Journal of Scientific Research and Reports

This study aims to develop and assess the performance of a batch-type ohmic heating system for the thermal processing of cow and buffalo milk, particularly investigating whether the ohmic system affects the nutritional and microbial quality of the milk. An experimental setup was fabricated with a 7-liter capacity, utilizing an agitator as one electrode and the vessel surface as the other. The system was tested for heating milk from 32°C to target temperatures of 75°C and 92°C. Key processing parameters, including agitator speed and applied voltage, were optimized for both milk types. The physicochemical and microbial properties of the ohmically heated milk were evaluated, along with performance metrics such as heating rates, power consumption, and system efficiency. The developed ohmic heating system achieved heating rates of 4.29°C/min for cow milk and 2.85°C/min for buffalo milk. Cow milk demonstrated lower energy consumption, requiring less time and voltage compared to buffalo milk, with system performance coefficients of 58% for cow milk and 50% for buffalo milk. However, fouling on the agitator surface was identified as a challenge for industrial applications.
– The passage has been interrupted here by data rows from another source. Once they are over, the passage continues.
/-! ### `setHash` -/

@[simp] theorem setHash_h (v : Vector Word 5) (s : State) : (setHash v s).h = v := rfl
@[simp] theorem setHash_a (v : Vector Word 5) (s : State) : (setHash v s).a = s.a := rfl
@[simp] theorem setHash_b (v : Vector Word 5) (s : State) : (setHash v s).b = s.b := rfl
@[simp] theorem setHash_c (v : Vector Word 5) (s : State) : (setHash v s).c = s.c := rfl
@[simp] theorem setHash_d (v : Vector Word 5) (s : State) : (setHash v s).d = s.d := rfl
@[simp] theorem setHash_e (v : Vector Word 5) (s : State) : (setHash v s).e = s.e := rfl
@[simp] theorem setHash_w (v : Vector Word 5) (s : State) : (setHash v s).w = s.w := rfl
@[simp] theorem setHash_blk (v : Vector Word 5) (s : State) : (setHash v s).blk = s.blk := rfl
@[simp] theorem setHash_len (v : Vector Word 5) (s : State) : (setHash v s).len = s.len := rfl
@[simp] theorem setHash_rem (v : Vector Word 5) (s : State) : (setHash v s).rem = s.rem := rfl
@[simp] theorem setHash_off (v : Vector Word 5) (s : State) : (setHash v s).off = s.off := rfl
@[simp] theorem setHash_t (v : Vector Word 5) (s : State) : (setHash v s).t = s.t := rfl
@[simp] theorem setHash_phase (v : Vector Word 5) (s : State) : (setHash v s).phase = s.phase := rfl
@[simp] theorem setHash_finalFlag (v : Vector Word 5) (s : State) : (setHash v s).finalFlag = s.finalFlag := rfl
@[simp] theorem setHash_blkcnt (v : Vector Word 5) (s : State) : (setHash v s).blkcnt = s.blkcnt := rfl
@[simp] theorem setHash_msg (v : Vector Word 5) (s : State) : (setHash v s).msg = s.msg := rfl
@[simp] theorem setHash_rst (v : Vector Word 5) (s : State) : (setHash v s).rst = s.rst := rfl
@[simp] theorem setHash_agenda (v : Vector Word 5) (s : State) : (setHash v s).agenda = s.agenda := rfl
@[simp] theorem setHash_replies (v : Vector Word 5) (s : State) : (setHash v s).replies = s.replies := rfl
@[simp] theorem setHash_draws (v : Vector Word 5) (s : State) : (setHash v s).draws = s.draws := rfl

/-! ### `setPadded` -/

@[simp] theorem setPadded_h (vb : Vector Byte 64) (vo vr : Word) (vf : Bool) (s : State) : (setPadded vb vo vr vf s).h = s.h := rfl
@[simp] theorem setPadded_a (vb : Vector Byte 64) (vo vr : Word) (vf : Bool) (s : State) : (setPadded vb vo vr vf s).a = s.a := rfl
@[simp] theorem setPadded_b (vb : Vector Byte 64) (vo vr : Word) (vf : Bool) (s : State) : (setPadded vb vo vr vf s).b = s.b := rfl
@[simp] theorem setPadded_c (vb : Vector Byte 64) (vo vr : Word) (vf : Bool) (s : State) : (setPadded vb vo vr vf s).c = s.c := rfl
@[simp] theorem setPadded_d (vb : Vector Byte 64) (vo vr : Word) (vf : Bool) (s : State) : (setPadded vb vo vr vf s).d = s.d := rfl
@[simp] theorem setPadded_e (vb : Vector Byte 64) (vo vr : Word) (vf : Bool) (s : State) : (setPadded vb vo vr vf s).e = s.e := rfl
@[simp] theorem setPadded_w (vb : Vector Byte 64) (vo vr : Word) (vf : Bool) (s : State) : (setPadded vb vo vr vf s).w = s.w := rfl
@[simp] theorem setPadded_blk (vb : Vector Byte 64) (vo vr : Word) (vf : Bool) (s : State) : (setPadded vb vo vr vf s).blk = vb := rfl
@[simp] theorem setPadded_len (vb : Vector Byte 64) (vo vr : Word) (vf : Bool) (s : State) : (setPadded vb vo vr vf s).len = s.len := rfl
@[simp] theorem setPadded_rem (vb : Vector Byte 64) (vo vr : Word) (vf : Bool) (s : State) : (setPadded vb vo vr vf s).rem = vr := rfl
@[simp] theorem setPadded_off (vb : Vector Byte 64) (vo vr : Word) (vf : Bool) (s : State) : (setPadded vb vo vr vf s).off = vo := rfl
@[simp] theorem setPadded_t (vb : Vector Byte 64) (vo vr : Word) (vf : Bool) (s : State) : (setPadded vb vo vr vf s).t = 0 := rfl
@[simp] theorem setPadded_phase (vb : Vector Byte 64) (vo vr : Word) (vf : Bool) (s : State) : (setPadded vb vo vr vf s).phase = phaseLdw := rfl
@[simp] theorem setPadded_finalFlag (vb : Vector Byte 64) (vo vr : Word) (vf : Bool) (s : State) : (setPadded vb vo vr vf s).finalFlag = vf := rfl
@[simp] theorem setPadded_blkcnt (vb : Vector Byte 64) (vo vr : Word) (vf : Bool) (s : State) : (setPadded vb vo vr vf s).blkcnt = s.blkcnt := rfl
@[simp] theorem setPadded_msg (vb : Vector Byte 64) (vo vr : Word) (vf : Bool) (s : State) : (setPadded vb vo vr vf s).msg = s.msg := rfl
@[simp] theorem setPadded_rst (vb : Vector Byte 64) (vo vr : Word) (vf : Bool) (s : State) : (setPadded vb vo vr vf s).rst = s.rst := rfl
@[simp] theorem setPadded_agenda (vb : Vector Byte 64) (vo vr : Word) (vf : Bool) (s : State) : (setPadded vb vo vr vf s).agenda = s.agenda := rfl
@[simp] theorem setPadded_replies (vb : Vector Byte 64) (vo vr : Word) (vf : Bool) (s : State) : (setPadded vb vo vr vf s).replies = s.replies := rfl
@[simp] theorem setPadded_draws (vb : Vector Byte 64) (vo vr : Word) (vf : Bool) (s : State) : (setPadded vb vo vr vf s).draws = s.draws := rfl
Importantly, the ohmic heating process preserved the nutritional content while effectively reducing microbial load, confirming its potential for dairy processing. In conclusion, the batch-type ohmic heating system exhibited high efficiency and rapid heating capabilities for both cow and buffalo milk, indicating its viability for commercial use. Future research should focus on addressing fouling issues and further optimizing the system, enhancing the overall potential of ohmic heating technology in the dairy industry.